FOR IMMEDIATE RELEASE —
Lost Chapter of Iowa-ISU Feud Revealed in Hancher vs. Hilton: Iowa’s Rival University Presidents
Conflict between Iowa’s largest universities alternately heats up and cools off. Between 1934 and 1977 the University of Iowa suspended athletic contests with Iowa State, and seemingly sent rivalry into a deep freeze for decades.
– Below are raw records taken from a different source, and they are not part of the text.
-- ==== Sys2Proof/Machine/MbSensors.lean ====
section
/-! DEFINITION. Mailbox commands that stage or command the sensor infeed and the unit descriptors (R90, R92, R115, R118, R120, R133,
R134, R138, R140, R142, R173, R291, R372, R440). -/

namespace Sys2Proof.Machine
open Sys2Proof

/-- A word of a staged configuration takes its place in the register that shows it, by the rules of its fields, and is in force from
the next mode change; the words named in R142 take effect at once (R86, R142, R440). -/
def stageWord (a v : Nat) (s : State) : State :=
  match findRow a with
  | none => s
  | some r => postWrite a (wr (regAt a) (wordWrite r.flds false (rd s (regAt a)) ((valueRule s a v).getD v) []).1 s)

/-- Words staged one after another from an address. -/
def stageWords (a : Nat) : List Nat → State → State
  | [], s => s
  | v :: r, s => stageWords (a + 4) r (stageWord a v s)

/-- The 32-bit words of a block. -/
def wordsIn (b : List Byte) : List Nat := (List.range (b.length / 4)).map (fun i => fieldU b (4 * i) 4)

/-- The number of bytes in transmission order: a MAC address. -/
def beNat (b : List Byte) : Nat := b.foldl (fun n x => 256 * n + x.toNat) 0

/-- A staged configuration that is rejected; NETIN has no error register, so detail is 0 (R436). -/
def rejected100D (detail : Nat) (s : State) : Ans := no 0x100D detail s

/-- CAM_STAGE: a camera port's configuration is checked and staged; its words at +0x04, +0x08 and +0x0C are ignored (R103, R115). -/
def execCamStage (f slot : Nat) (s : State) : Out :=
  .next (immediate f slot 0x0401 (fun s =>
    let n := param s f slot 0x0401 0
    let w := wordsIn (paramBlock s f slot 0x0401 1)
    let a := 0x21000 + 0x100 * n
    if 15 < n then badParam 0x0401 0 s
    else if camCause w ≠ 0 then rejected100D (camCause w) s
    else ok [] (stageWords (a + 16) (w.drop 4) (stageWord a (w.getD 0 0) s))) s)

/-- CAM_POWER: POC_CTRL is written, and the port's status answered (R92). -/
def execCamPower (f slot : Nat) (s : State) : Out :=
  .next (immediate f slot 0x0402 (fun s =>
    let n := param s f slot 0x0402 0
    if 15 < n then badParam 0x0402 0 s
    else
      let s := putPocCtrl n (param s f slot 0x0402 1) s
      ok [r32 (rd s (CAMIN_POC_STATUS n))] s) s)

/-- CAM_CONTROL: a control access leaves over the back channel, to be answered at the camera's reply (R90). -/
def execCamControl (f slot : Nat) (s : State) : Out :=
  if (tget (16 * f + slot) s.cam.control).isSome then .next s
  else .next (deferred f slot 0x0403 (fun s =>
    let op := 0x0403
    let p := fun i => param s f slot op i
    if 15 < p 0 then .inl (badParam op 0 s)
    else if p 3 < 1 ∨ 4 < p 3 then .inl (badParam op 3 s)
    else if p 5 < 1 ∨ 32 < p 5 then .inl (badParam op 5 s)
    else
      let req := leBytes 1 (p 1) ++ leBytes 1 (p 2) ++ leBytes 1 (p 3) ++ leBytes 4 (p 4) ++ leBytes 1 (p 5) ++
        (if p 1 = 0 then [] else (paramBlock s f slot op 6).take (p 5))
      .inr (emit (.camControl (p 0) req) { s with cam.control := tput (16 * f + slot) (p 0) s.cam.control })) s)

/-- CAM_CONTROL_REPLY: the reply of a camera whose link is up answers the access that waits; a read gives len bytes, and the block's
other bytes are 0 (R90, R440). -/
def execCamControlReply (f slot : Nat) (data : List Byte) (s : State) : Out :=
  match tget (16 * f + slot) s.cam.control with
  | none => .next s
  | some n =>
    if !camUp s n || !s.mb.foremanUp then .next s
    else
      let len := if param s f slot 0x0403 1 = 0 then param s f slot 0x0403 5 else 0
      let body := data.take len
      .next (finish f slot 0 0 [rblk (body ++ List.replicate (32 - body.length) 0)] { s with cam.control := tdel (16 * f + slot) s.cam.control })

/-- NET_PORT_STAGE: an Ethernet port's words (R118, R142). -/
def execNetPortStage (f slot : Nat) (s : State) : Out :=
  .next (immediate f slot 0x0404 (fun s =>
    let op := 0x0404
    let n := param s f slot op 0
    let a := 0x31000 + 0x100 * n
    if 13 < n then badParam op 0 s
    else ok [] (stageWords (a + 8) ((List.range 10).map (fun i => param s f slot op (2 + i))) (stageWord a (param s f slot op 1) s))) s)

/-- FWD_WRITE: an entry of the forwarding table is staged, or removed where valid is 0 (R118). -/
def execFwdWrite (f slot : Nat) (s : State) : Out :=
  .next (immediate f slot 0x0405 (fun s =>
    let op := 0x0405
    let i := param s f slot op 0
    if 1023 < i then badParam op 0 s
    else if param s f slot op 1 = 0 then ok [] { s with net.staged.fwd := tdel i s.net.staged.fwd }
    else
      let e : Fwd := { vid := param s f slot op 2 % 4096, mask := param s f slot op 3 % 2 ^ 14,
                       mac := beNat ((paramBlock s f slot op 4).take 6) }
      ok [] { s with net.staged.fwd := tput i e s.net.staged.fwd }) s)

/-- SCAN_STAGE: a scanner port's words and its source MAC address (R121, R142). -/
def execScanStage (f slot : Nat) (s : State) : Out :=
  .next (immediate f slot 0x0406 (fun s =>
    let op := 0x0406
    let n := param s f slot op 0
    if 7 < n then badParam op 0 s
    else
      let s := { s with net.staged.macs := tput n (beNat ((paramBlock s f slot op 8).take 6)) s.net.staged.macs }
      ok [] (stageWords (0x32000 + 0x100 * n) ((List.range 7).map (fun i => param s f slot op (1 + i))) s)) s)

/-- A signal map entry that is rejected: its version, a kind of the reference IMU or not in the table, or a length outside 1–32
(R134). -/
def signalRejected (b : List Byte) : Bool :=
  decide (fieldU b 0 1 ≠ 1) || !([1, 2, 3, 4, 5, 6, 0x0F].contains (fieldU b 2 1)) || decide (fieldU b 10 1 < 1) || decide (32 < fieldU b 10 1)

/-- SIGNAL_MAP_WRITE (R134). -/
def execSignalMapWrite (f slot : Nat) (s : State) : Out :=
  .next (immediate f slot 0x0407 (fun s =>
    let b := paramBlock s f slot 0x0407 1
    if signalRejected b then rejected100D 0 s
    else ok [] { s with net.staged.signals := tput (param s f slot 0x0407 0) b s.net.staged.signals }) s)

/-- CAN_STAGE: a channel's control word (R133, R142). -/
def execCanStage (f slot : Nat) (s : State) : Out :=
  .next (immediate f slot 0x0408 (fun s =>
    let c := param s f slot 0x0408 0
    if 3 < c then badParam 0x0408 0 s else ok [] (stageWord (0x30400 + 0x100 * c) (param s f slot 0x0408 1) s)) s)

/-- A transmit slot that is rejected: its version, a field out of range, a time outside the data, or slot 14 with time_mode 2
(R138). -/
def canSlotRejected (k : Nat) (b : List Byte) : Bool :=
  let mode := fieldU b 2 1
  decide (fieldU b 0 1 ≠ 1) || decide (2 < fieldU b 1 1) || decide (2 < mode) || decide (64 < fieldU b 8 2) ||
    (decide (mode ≠ 0) && decide (fieldU b 8 2 < fieldU b 3 1 + 8)) || (decide (k = 14) && decide (mode = 2))

/-- CAN_SLOT_WRITE (R138). -/
def execCanSlotWrite (f slot : Nat) (s : State) : Out :=
  .next (immediate f slot 0x0409 (fun s =>
    let op := 0x0409
    let c := param s f slot op 0
    let k := param s f slot op 1
    let b := paramBlock s f slot op 2
    if 3 < c then badParam op 0 s
    else if 14 < k then badParam op 1 s
    else if canSlotRejected k b then rejected100D 0 s
    else ok [] { s with net.staged.canSlots := tput (16 * c + k) b s.net.staged.canSlots }) s)

/-- IMU_STAGE: the words of the reference IMU, the mounting and the cross-check (R139–R142). -/
def execImuStage (f slot : Nat) (s : State) : Out :=
  .next (immediate f slot 0x040A (fun s =>
    let p := fun i => param s f slot 0x040A i
    let s := stageWord 0x30900 (p 0) s
    let s := stageWords 0x30910 [p 1, p 2, p 3, p 4] s
    ok [] (stageWords 0x30930 [p 8, p 9] (stageWords 0x30920 [p 5, p 6, p 7] s))) s)

/-- UNIT_STAGE: a Planer, Raft or Tally descriptor is checked and staged; a rejection gives the unit's error register
(R173, R174, R291, R293, R372). -/
def execUnitStage (f slot : Nat) (s : State) : Out :=
  .next (immediate f slot 0x040B (fun s =>
    let a := param s f slot 0x040B 1
    let put := fun (r : Nat × State) => if r.1 = 0 then ok [] r.2 else rejected100D r.1 r.2
    match param s f slot 0x040B 0 with
    | 2 => put (planerStage a s)
    | 3 => put (raftStage a s)
    | 5 => put (tallyStage a s)
    | _ => badParam 0x040B 0 s) s)

/-- GCL_WRITE: entries of a port's administrative list are written at once, unless a change is pending (R120). -/
def execGclWrite (f slot : Nat) (s : State) : Out :=
  .next (immediate f slot 0x040C (fun s =>
    let op := 0x040C
    let p := param s f slot op 0
    let first := param s f slot op 1
    let n := param s f slot op 2
    if 11 < p then badParam op 0 s
    else if 255 < first then badParam op 1 s
    else if n < 1 ∨ 12 < n ∨ 256 < first + n then badParam op 2 s
    else if bit (rd s (NETIN_GCL_STATUS p)) 0 then no 0x100A 0 s
    else ok [] (stageWords (0x38000 + 0x800 * p + 8 * first) ((wordsIn (paramBlock s f slot op 3)).take (2 * n)) s)) s)

end Sys2Proof.Machine
end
Yet it’s amid these years that Matt Kuhns’s new book Hancher vs. Hilton recounts a series of fiery battles away from the playing fields, for far bigger prizes than any trophy.
In the late 1950s the presidents of Iowa State and the U of I began a several-year feud which shaped both institutions, and higher education in Iowa generally. The University of Iowa’s Virgil Hancher and Iowa State’s James Hilton fought about on-campus curriculum and off-campus extension programs. They fought over money, inevitably. Above all, they fought over what form higher education in Iowa ought to have, and whether Iowa State College of Agriculture and Mechanic Arts should expand into a full competing university.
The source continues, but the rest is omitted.